スパイク・ジョーンズ監督の最新作「her/世界でひとつの彼女」は、コンピューターの人工知能と恋に落ちる男性の物語だ(日本公開は2014年6月)。
この映画がきっかけとなり、ブログやツイッター上では、インターネット・コミュニケーションが盛んなこの時代に、人間同士の親密なつながりは今後どのように変化していくのか、熱心に意見が交わされている。科学者や社会学者だけでなくあらゆる人々が、スマートフォン(以下スマホ)がいけないという意見に同意しているようだ。
愛すべきスマホは、たしかに、悲しい時には慰めてくれるし、お腹が空いた時には最寄りのドーナツ屋さんを教えてくれる。けれどもスマホは、リアルでの恋愛のように、人間を変えてしまうほどの影響力を持っているのだろうか?
Siriの声は、上述した映画でスマホの声を演じているスカーレット・ヨハンソンとは似ても似つかない。そんなスマホと恋に落ちるなど、ありうるのだろうか?
以下、あなたがスマホによって人格まで変わりつつあることを示す証拠を挙げていこう。
1.大切なスマホと自分以外の世界が存在していることを、時々忘れてしまう。
幸い、周囲の人間もみな、スマホとカップルになっているようだ。
2.ほかの誰かから、どんなに誘惑されても惑わされない。
自分のスマホ以外、一切目に入らないのだ。
3.ロマンスと熱情の波に、いまだにさらわれてしまう。
これが都会型のロマンスだ。
4.スマホと一緒に人に会いに出かけても、結局は、ほかの誰とも話をしない。
恋人ができたとたん、ほかの人とは話さなくなってしまう人を、あなたも知っていることだろう。
5.人々の中にいても、自分はスマホと2人きりのような気がする。
スマホがおもしろいのに、周囲の人間は何かと邪魔をする。
仕方がないので、とりあえず失礼のないよう対応している。
6.ときには、関係を隠さなければいけないときもある。ふたりの関係を理解してくれない人たちもいるからだ。
これこそ、「マスター級」のメール術だ。
7.自分の子どもともうまくやってくれるので、スマホがますます愛しくなる。
おとぎ話はエンドレスに話してくれる。
8.スマホとの関係を、ほかの人間関係と両立させることは難しい。けれどもとうとう、その方法がわかった。
おかげで、1日の終わりに、スマホと一緒に静かなひと時を過ごせるようになった(隣に座るパートナーもスマホを手にしているから)。
9.家族からは非難されない。なぜなら彼らもスマホに首ったけだから。
家族全員が電子機器に没頭する写真が掲載されたクリスマスカード。「めりくりあけおめ」
何だかんだあったが、スマホも今では家族の一員となったのだ。
10.オバマ大統領の一家さえも、スマホとの関係を支援する意向を示した。
モバイル機器と、どうしたら健全かつ長期的な関係が構築できるのか、大統領一家はそのロールモデルになっている。
11.政治家は、仕事中にこっそりスマホといちゃいちゃすること知られている。
財政の崖?(爆笑) どうだっていいさ;)
12.華やかなセレブたちも、一流ブランドのファッションショーにスマホ同伴で現れる。
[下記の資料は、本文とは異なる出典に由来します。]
/-- From the middle between the largest finite value and infinity on, the nearest is infinity. -/
theorem NearestMagnitude.eq_infinity {A N : Nat} (h : NearestMagnitude A N) (hA : grid16 0x7BFF + grid16 0x7C00 ≤ 2 * A) :
    N = 0x7C00 := by
  by_contra hne
  have hlt : N < 0x7C00 := lt_of_le_of_ne h.le hne
  obtain ⟨hnear, heven⟩ := h.above 0x7C00 hlt le_rfl
  obtain hbelow | rfl : N < 0x7BFF ∨ N = 0x7BFF := by omega
  · have hmono := grid16_strictMono hbelow
    omega
  · exact absurd (heven (by omega)) (by decide)

/-- Up to the middle between zero and the least subnormal the nearest is zero. -/
theorem NearestMagnitude.eq_zero {A N : Nat} (h : NearestMagnitude A N) (hA : 2 * A ≤ grid16 1) : N = 0 := by
  by_contra hne
  obtain ⟨hnear, heven⟩ := h.below 0 (Nat.pos_of_ne_zero hne)
  rw [grid16_zero, Nat.zero_add] at hnear heven
  obtain habove | rfl : 1 < N ∨ N = 1 := by omega
  · have hmono := grid16_strictMono habove
    omega
  · exact absurd (heven (by omega)) (by decide)

theorem units16_eq_grid16 (h : Half) : binary16.units h.toNat = signed (binary16.sign h.toNat) (grid16 (magnitude16 h)) :=
  units16_eq h

theorem lsb_eq_false_of_even {h : Half} (heven : magnitude16 h % 2 = 0) : h.getLsbD 0 = false := by
  rw [magnitude16_eq] at heven
  have hbit : h.getLsbD 0 = h.toNat.testBit 0 := rfl
  rw [hbit, Nat.testBit_zero, decide_eq_false_iff_not]
  omega

theorem signed_natAbs (s n : Nat) : (signed s n).natAbs = n := by
  rw [signed_eq_ite]
  split_ifs <;> simp

/-- The sign of the value above a nearest magnitude is nearest among all patterns: those of the other sign are no nearer than
zero is. -/
theorem nearest_of_nearestMagnitude {s A : Nat} {r : Half} (hs : binary16.sign r.toNat = s)
    (h : NearestMagnitude A (magnitude16 r)) : Rule.Nearest (signed s A) r := by
  refine ⟨(isNaN16_eq_false_iff r).mpr h.le, fun c hc => ?_⟩
  have hcle := (isNaN16_eq_false_iff c).mp hc
  have hbelow := h.below (magnitude16 c)
  have habove := h.above (magnitude16 c)
  have hzero := h.below 0
  have hmono : magnitude16 r < magnitude16 c → grid16 (magnitude16 r) < grid16 (magnitude16 c) := (grid16_strictMono ·)
  have hmono' : magnitude16 c < magnitude16 r → grid16 (magnitude16 c) < grid16 (magnitude16 r) := (grid16_strictMono ·)
  have hsame : magnitude16 c = magnitude16 r → grid16 (magnitude16 c) = grid16 (magnitude16 r) := congrArg grid16
  have hzero' : magnitude16 r = 0 → grid16 (magnitude16 r) = 0 := fun hr => by rw [hr, grid16_zero]
  rw [grid16_zero] at hzero
  rw [units16_eq_grid16, units16_eq_grid16, hs]
  refine ⟨?_, fun heq hdiffer => lsb_eq_false_of_even ?_⟩
  · simp only [signed_eq_ite]
    split_ifs <;> omega
  · simp only [signed_eq_ite] at heq hdiffer
    split_ifs at heq hdiffer <;> omega

/-! ### The cases of R56 answer a nearest magnitude -/

/-- The magnitude of a normal in units: its integer mantissa times the units of its last place. -/
theorem normalUnits_eq {f : FloatFormat} {x : Nat} (he : f.exponent x ≠ 0) :
    f.steps x * f.unitsPerStep = (2 ^ f.mw + f.mantissa x) * (2 ^ (f.exponent x - 1) * f.unitsPerStep) := by
  rw [FloatFormat.steps, if_neg he, Nat.mul_assoc]
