-- ==== Sys2Proof/Machine/CareCommands.lean ====
section
/-! DEFINITION. The commands of the Battery Monitor and of the Mode Controller (chapters 9 and 11). -/
namespace Sys2Proof.Machine

/-- BATTERY_POLL: the poll timer expires (R158, R159). -/
def execBatteryPoll (s : State) : Host.Outcome State Fault Refusal :=
  .next (if timerDue s.bm.pollTimer s.now then finish (makePoll s) else s)

/-- The end of the battery transaction of a poll is taken; MC evaluates the mode, and in FIRST POLL START ends (R160, R184,
R196). -/
def batteryEnds (r : TwEnd 6) (s : State) : State :=
  let s := tellMode (bmBattery r s)
  if s.mc.standing == .firstPoll then endOfStart s else s

/-- BATTERY_RESULT: the battery transaction ends; one whose result is no longer wanted is only ended (R165, R202). -/
def execBatteryResult (r : TwEnd 6) (s : State) : Host.Outcome State Fault Refusal :=
  .next (
    match s.twEnding .battery r with
    | none => s
    | some b =>
      let s := twEnd r s
      finish (entryWorkLeaves (pollLeaves (if b.wanted then batteryEnds r s else s))))

/-- TEMPERATURE_RESULT (R162). -/
def execTemperatureResult (sensor : TempSensor) (r : TwEnd 2) (s : State) : Host.Outcome State Fault Refusal :=
  .next (
    match s.twEnding (sensorUser sensor) r with
    | none => s
    | some b =>
      let s := twEnd r s
      finish (entryWorkLeaves (pollLeaves (if b.wanted then bmTemperature sensor r s else s))))

/-- BRIEF_RUN_READY: 256 slow cycles of the oscillator have run, and MC hands it to its users (R189). -/
def execBriefRunReady (s : State) : Host.Outcome State Fault Refusal :=
  .next (
    if !s.mc.users.isEmpty && s.mc.osc.any (fun n => decide (256 ≤ n)) && !s.mc.handed then
      finish (s.setMc { s.mc with handed := true })
    else s)

/-- BRIEF_RUN_BEACON_SKIP: a beacon that has not started 4 s after it joined the users is withdrawn (R189). -/
def execBriefRunBeaconSkip (s : State) : Host.Outcome State Fault Refusal :=
  .next (
    if s.mc.users.beacon.any (fun t => decide (secs 4 ≤ since s.now t)) && s.lc.slots.beacon.any (fun q => q.mark != .final) then
      let s := s.setSlots { s.lc.slots with beacon := none }
      finish (bump .skippedBeacons (s.setMc { s.mc with users := { s.mc.users with beacon := none } }))
    else s)

/-- The wake-pattern watch runs (R190). -/
def State.watches (s : State) : Bool := s.mc.standing == .asleep && s.lc.tx.isNone

/-- A wake pattern is detected: CAPTURING, run on fast, and the capture limit of 200 ms (R190); on a source that is FAST still the
receiver hunts at once (log entry 12). -/
def beginCapture (s : State) : State :=
  let s := runFast (s.setMc { s.mc with standing := .capturing, capture := s.startTimer (millis 200) })
  if s.tb.source == .fast then receiverOn s else s

/-- WAKE_PATTERN_DETECT (R190). -/
def execWakePatternDetect (s : State) : Host.Outcome State Fault Refusal :=
  .next (if s.watches then finish (beginCapture s) else s)

/-- CAPTURE_LIMIT_EXPIRY: a false wake (R190). -/
def execCaptureLimitExpiry (s : State) : Host.Outcome State Fault Refusal :=
  .next (if timerDue s.mc.capture s.now then finish (falseWake s) else s)

/-- WAKE_HOLD_EXPIRY: MC evaluates the mode (R192). -/
def execWakeHoldExpiry (s : State) : Host.Outcome State Fault Refusal :=
  .next (if timerDue s.mc.wakeHold s.now then finish (tellMode (s.setMc { s.mc with wakeHold := none })) else s)

/-- FINAL_BEACON_TIMEOUT: 10 s have passed without the start of the final beacon; it is withdrawn (R194). -/
def execFinalBeaconTimeout (s : State) : Host.Outcome State Fault Refusal :=
  .next (
    if s.mc.standing == .finalBeacon && timerDue s.mc.finalLimit s.now then
      finish (becomeSheltered (bump .finalBeaconsAbandoned (s.setSlots { s.lc.slots with beacon := none })))
    else s)

end Sys2Proof.Machine
end

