-- ==== Sys2Proof/Machine/Core.lean ====
section
/-! DEFINITION. The machine as the host takes it. -/

def Sys2Proof.core : Host.Core :=
  { State := Sys2Proof.Machine.State, Fault := Sys2Proof.Machine.Fault, Refusal := Sys2Proof.Machine.Refusal,
    step := Sys2Proof.Machine.step, reset := Sys2Proof.Machine.State.reset }
end

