-- ==== Sys2Proof/Safety.lean ====
section
/-! DEFINITION. What a sound state of the part is: the invariants of the spec that every step keeps, and the states in which no
follow-up of a command is due. -/
namespace Sys2Proof.Machine

/-! ## Nothing is due -/

/-- No event reported to the Mode Controller waits: every step ends so (log entry 11). -/
def State.Settled (s : State) : Prop := s.mc.evalDue = false ∧ s.mc.abandonDue = false

/-- The Uplink Controller's modem stands where its queue puts it (R147). -/
def State.ModemRests (s : State) : Prop :=
  (s.awake = false ∨ s.cs.image.uplink = false) ∨
  (match s.uc.modem with
   | .off => s.uc.queue = []
   | .idle => s.uc.head = none ∧ (s.uc.queue = [] ↔ s.uc.modemTimer.isSome)
   | .readyWait => s.uc.head.isSome
   | .warmUp | .powerCycle | .sending | .awaiting => True)

/-- The fast oscillator runs exactly while the source is not SLOW or a brief run holds it (R3, R189). -/
def State.OscRests (s : State) : Prop :=
  if s.tb.source ≠ .slow ∨ s.mc.users.isEmpty = false then s.mc.osc.isSome else s.mc.osc = none ∧ s.mc.handed = false

/-- No two-wire transaction can start (R201). -/
def State.BusRests (s : State) : Prop := s.twm.bus.isSome ∨ s.mc.handed = false ∨ s.twm.firstFull = none

/-- The Link Controller is IDLE with every slot empty, or waits for the medium or for its oscillator (R32). -/
def State.LinkRests (s : State) : Prop :=
  if s.lc.slots.allEmpty then s.lc.access = .idle ∧ s.lc.busy = false ∧ s.lc.attempt = 0
  else s.lc.access ≠ .idle ∨ s.canTransmit = false

/-- No follow-up of a command is due: the modem, the oscillator, the two-wire bus and the link stand as the state puts them. -/
structure State.Rested (s : State) : Prop where
  settled : s.Settled
  modem : s.ModemRests
  osc : s.OscRests
  bus : s.BusRests
  link : s.LinkRests

/-- The station is in ACTIVE with class GOOD, and nothing waits to be reported: whatever a command then reports to the Mode
Controller, the mode stays (R184). -/
structure State.Steady (s : State) : Prop where
  settled : s.Settled
  active : s.mc.standing = .active
  good : s.bm.cls = .good

/-- A complete frame is at the receiver: its header was taken, the bytes after it are `rest`, the station itself is not sending
and no capture runs (R36, R37). -/
structure State.Receives (s : State) (stamp : RxStamp) (hdr : Header) (rest : List Byte) : Prop where
  taken : s.lc.rx = .body stamp hdr
  silent : s.lc.tx = none
  whole : rest.length = hdr.length.toNat + 6
  free : s.mc.capture = none

/-- The transaction of a user is on the bus, its result wanted, the free-bus check passed, at once or behind a recovery (R201,
R202). -/
def State.onBus (s : State) (u : TwUser) : Prop :=
  s.twm.bus = some { user := u, wanted := true, check := .clear } ∨
  s.twm.bus = some { user := u, wanted := true, check := .recovered }

/-- The end r may be that of the user's transaction on the bus: bus-stuck comes only behind a recovery (R202 step 1). -/
def State.onBusFor {n : Nat} (s : State) (u : TwUser) (r : TwEnd n) : Prop :=
  s.onBus u ∧ (r = .busStuck → s.twm.bus = some { user := u, wanted := true, check := .recovered })

/-- A run of edges of DIG_CLK completes a set of these ten bytes with its last edge: the whole set, from its framed first bit on, or
the rest of one in progress (R77). -/
def State.Completes (s : State) (edges : List PortEdge) (set : Vector Byte 10) : Prop :=
  let bits := set.toList.flatMap bitsOf
  (edges.map PortEdge.frm = true :: List.replicate 79 false ∧ edges.map PortEdge.bit = bits) ∨
  (1 ≤ s.si.bitCount ∧ s.si.bitCount ≤ 79 ∧ s.si.buffer.length = s.si.bitCount ∧
    edges.map PortEdge.frm = List.replicate (80 - s.si.bitCount) false ∧ s.si.buffer ++ edges.map PortEdge.bit = bits)

/-! ## Invariants -/

/-- Every counter is at most 65,535 (00_scope.md section 5.5). -/
def State.CountersBounded (s : State) : Prop := ∀ c : Counter, s.count c ≤ 65535

/-- The ranges of the Timebase: station time (R1), the fraction accumulator (R3), the base rate (R4), the slow calibration word
(R6), the distance (R8) and the time quality (R9). -/
structure Timebase.InRange (t : Timebase) : Prop where
  time : t.time ≤ maxTime
  frac : t.frac < 4294967296
  rBaseLow : -rateLimit ≤ t.rBase
  rBaseHigh : t.rBase ≤ rateLimit
  cSlowLow : -858993 ≤ t.cSlow
  cSlowHigh : t.cSlow ≤ 858993
  distance : t.distance ≤ 15
  quality : t.quality ≤ 16777215

/-- A peer record's check-error ring: at most 16 counts, with their sum and their number beside it (R48). -/
def PeerRecord.RingSound (r : PeerRecord) : Prop :=
  r.ring.length ≤ 16 ∧ r.ringSum = r.ring.sum ∧ r.counted = r.ring.length

/-- The Peer Table: stations 1 to 14, one record each, in ascending order of id, each with a sound ring (R43, R48). -/
def State.PeersSound (s : State) : Prop :=
  (s.peers.map (fun r => r.id)).Pairwise (fun a b => a < b) ∧
  ∀ r ∈ s.peers, 1 ≤ r.id ∧ r.id ≤ 14 ∧ r.RingSound

/-- The tables of fixed size: 24 trigger-table entries, 8 event records, 8 alerts (sections 7.2, 7.3, 8.2). -/
def State.TablesBounded (s : State) : Prop :=
  s.cu.entries.length ≤ 24 ∧ s.cu.events.length ≤ 8 ∧ s.uc.queue.length ≤ 8

/-- The law of R184 on modes: outside START the mode is SHELTER whenever the class is CRITICAL; and the station is asleep in
DORMANT, captures there, or is on its way there, only while the class is LOW, the event table holds no HOLDOFF or live record and
the uplink queue is empty. -/
structure State.ModeLaw (s : State) : Prop where
  settled : s.Settled
  shelter : s.bm.cls = .critical → s.mc.standing.inStart = true ∨ s.mc.standing.inShelter = true
  asleep : s.mc.standing = .asleep ∨ s.mc.standing = .capturing ∨ s.mc.standing = .entering →
    s.bm.cls = .low ∧ s.openEvent = false ∧ s.uc.queue = []

end Sys2Proof.Machine
end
ファッション専門家たちは、斬新な曲線や使いやすさを高く評価している……もちろん、洋服の話だ。
13.美術館にも、ぜひ連れていく。
構図も背景もいい。
14.まだまだ互いを知り尽くしていない、と日々実感する。
「君の好きな色は何?」「わたしの好きな色とは…そうですね、あなたの使われる言語では何と言うのかわかりません。それは緑色っぽいですが、もう少し広がりがありますね」
自分の考えをハキハキと述べる彼女なら、母親も気に入ってくれそうだ。
15.どんな時でも、できるかぎり近くに存在したい。
熱いまなざしを浴びせながら。
16.もう独りでは眠れない。
ふたりはベッドで何時間も一緒に過ごす。
ときには、妙な事故が起こったりもする。有名人もそうらしい。
英男性アイドルグループ「ワン・ダイレクション」のハリー・スタイルズはこうツイートした。「顔にスマホを落としちゃった」
Just dropped my phone on my face.
— Harry Styles (@Harry_Styles) October 27, 2013
17.スマホとの絆に不安を抱く必要はもうない。一緒にトイレに入っても平気な間柄になったのだから。
トイレに一緒でも平気、というのは、ハネムーン気分はもう終わりということだが、安定した関係はもっと大切だ。一日の終わりにゲーム「キャンディ・クラッシュ」をするときには、しっかりしたアイコンタクトも必要だし。バーチャル・リアリティに万歳。